Embodiments are to provide a semiconductor device capable of improving reliability and a data storage system including the same.

A semiconductor device according to some embodiments includes: a substrate, a gate stacking structure that includes a plurality of interlayer insulating layers and a plurality of gate electrodes that are alternately stacked on the substrate, a channel layer that extends in a first direction and into the gate stacking structure, where the channel layer is electrically connected to the substrate, a channel insulating layer that at least partially surrounds the channel layer, and a plurality of dielectric layers that are between the channel insulating layer and the plurality of gate electrodes, extend along a circumference of the channel layer, and are spaced apart from each other in the first direction, where each of the plurality of dielectric layers includes: a ferroelectric pattern that at least partially surrounds the channel insulating layer, and an anti-ferroelectric pattern that at least partially surrounds the ferroelectric pattern.

A semiconductor device according to another embodiment includes: a substrate, a gate stacking structure that includes a plurality of interlayer insulating layers and a plurality of gate electrodes that are alternately stacked on the substrate, a channel layer that extends in a first direction and into the gate stacking structure, where the channel layer is electrically connected to the substrate, a channel insulating layer that at least partially surrounds the channel layer, and a plurality of dielectric layers that are between the channel insulating layer and the plurality of gate electrodes, extend along a circumference of the channel layer, and are spaced apart from each other in the first direction, where each of the plurality of dielectric layers includes: a conductive pattern that at least partially surrounds the channel insulating layer, a ferroelectric pattern that at least partially surrounds the conductive pattern, and an anti-ferroelectric pattern between the ferroelectric pattern and a respective one of the plurality of gate electrodes.

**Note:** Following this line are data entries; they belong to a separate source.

/-- A single-bit correction in the checkpoint file: the same word twice in one watch asks for relief (R152, R158). -/
def checkpointBit (s : State) (n word : Nat) : State :=
  let again := (getCore s n).ckptWords.contains word
  let s := detectorAt (updCore s n (fun c => { c with
    ckptWords := if again then c.ckptWords else c.ckptWords ++ [word] })) 0x01 0 n (7 * 2 ^ 12) 0
  if again ∧ (getCore s n).run then requestRelief s n 1 else s

/-- The core is the spare of a relief that has powered it and not resumed (R162). -/
def spareRelieving (s : State) (n : Nat) : Bool :=
  let r := getRelief s (coreCluster n)
  r.spare == n && n != 0 && r.powered

/-- The core waits for its relief, or its image is being built: it depends on its checkpoint file (R159 steps 1 to 3). -/
def awaitsRelief (s : State) (n : Nat) : Bool :=
  let r := getRelief s (coreCluster n)
  s.sxt.requests.any (fun x => x.1 == n) || (r.core == n && r.step == 3)

/-- An uncorrectable checkpoint of a core that does not execute: the core whose image is to be built from it is lost without
relief, and so is the relief whose powered spare it is (R152, R162, R167). -/
def idleCheckpoint (s : State) (n : Nat) : State :=
  if awaitsRelief s n then
    let r := getRelief s (coreCluster n)
    let t := loseCore rep s n (if r.core = n then r.reason else 1) false
    if r.core = n then reliefOutcome (setRelief t (coreCluster n) (noRelief 0)) r.mbx else t
  else if spareRelieving s n then spareUnusable (loseRelief s (coreCluster n)) n
  else s

/-- A detector fires, by the row of R152: 1 to 3 call for a retry; 4 an L1I line is refetched; 5 the near cache is
corrected, 9 and 10 its line `place` has two bad bits, clean or dirty; 7 an uncorrectable checkpoint loses the core, or the
relief whose spare it is; 8 word `place` of the checkpoint is corrected. -/
def execBundleRetry (core : Nat) (d : Detection) (s : State) : Out :=
  let c := getCore s core
  .next (if 272 ≤ core ∨ c.power = false then s
    else if c.run = false then (if d.row = 7 then idleCheckpoint s core else s)
    else
      match d.row with
      | 1 | 2 | 3 => retryBundle s core d.row
      | 4 => detectorAt s 0x02 0 core (1 * 2 ^ 16) 0
      | 5 => detectorAt (updCore s core (fun c => { c with nearCor := satAdd 16 c.nearCor 1 })) 0x02 0 core (2 * 2 ^ 16) 0
      | 7 => loseCore rep s core 1 false
      | 8 => checkpointBit s core d.place
      | 9 => nearTwoBits s core d.place false
      | 10 => nearTwoBits s core d.place true
      | _ => s)

/-- No bundle has completed for 4,096 core cycles, and the core has no memory request outstanding: a retry (R152). -/
def execProgressMonitorExpiry (core : Nat) (s : State) : Out :=
  .next (if canRun s core ∧ ¬ s.reqs.any (fun r => r.core == core) then retryBundle s core 3 else s)

end Sys2Proof.Machine
end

An electronic system including the semiconductor device according to some embodiments includes: a main substrate, a semiconductor device on the main substrate, and a controller that is electrically connected to the semiconductor device, where the semiconductor device includes: a peripheral circuit region, a cell region that includes an input/output connection wire that is electrically connected to the peripheral circuit region, and an input/output pad that is electrically connected to the input/output connection wire and extends into the cell region, where the cell region includes: a substrate, a gate stacking structure that includes a plurality of interlayer insulating layers and a plurality of gate electrodes that are alternately stacked on the substrate, a channel layer that extends in a first direction and into the gate stacking structure, where the channel layer is electrically connected to the substrate, a channel insulating layer that at least partially surrounds the channel layer, and a plurality of dielectric layers that are between the channel insulating layer and the plurality of gate electrodes, extend along a circumference of the channel layer, and are spaced apart from each other in the first direction, and where each of the plurality of dielectric layers includes a ferroelectric pattern that at least partially surrounds the channel insulating layer and an anti-ferroelectric pattern that at least partially surrounds the ferroelectric pattern.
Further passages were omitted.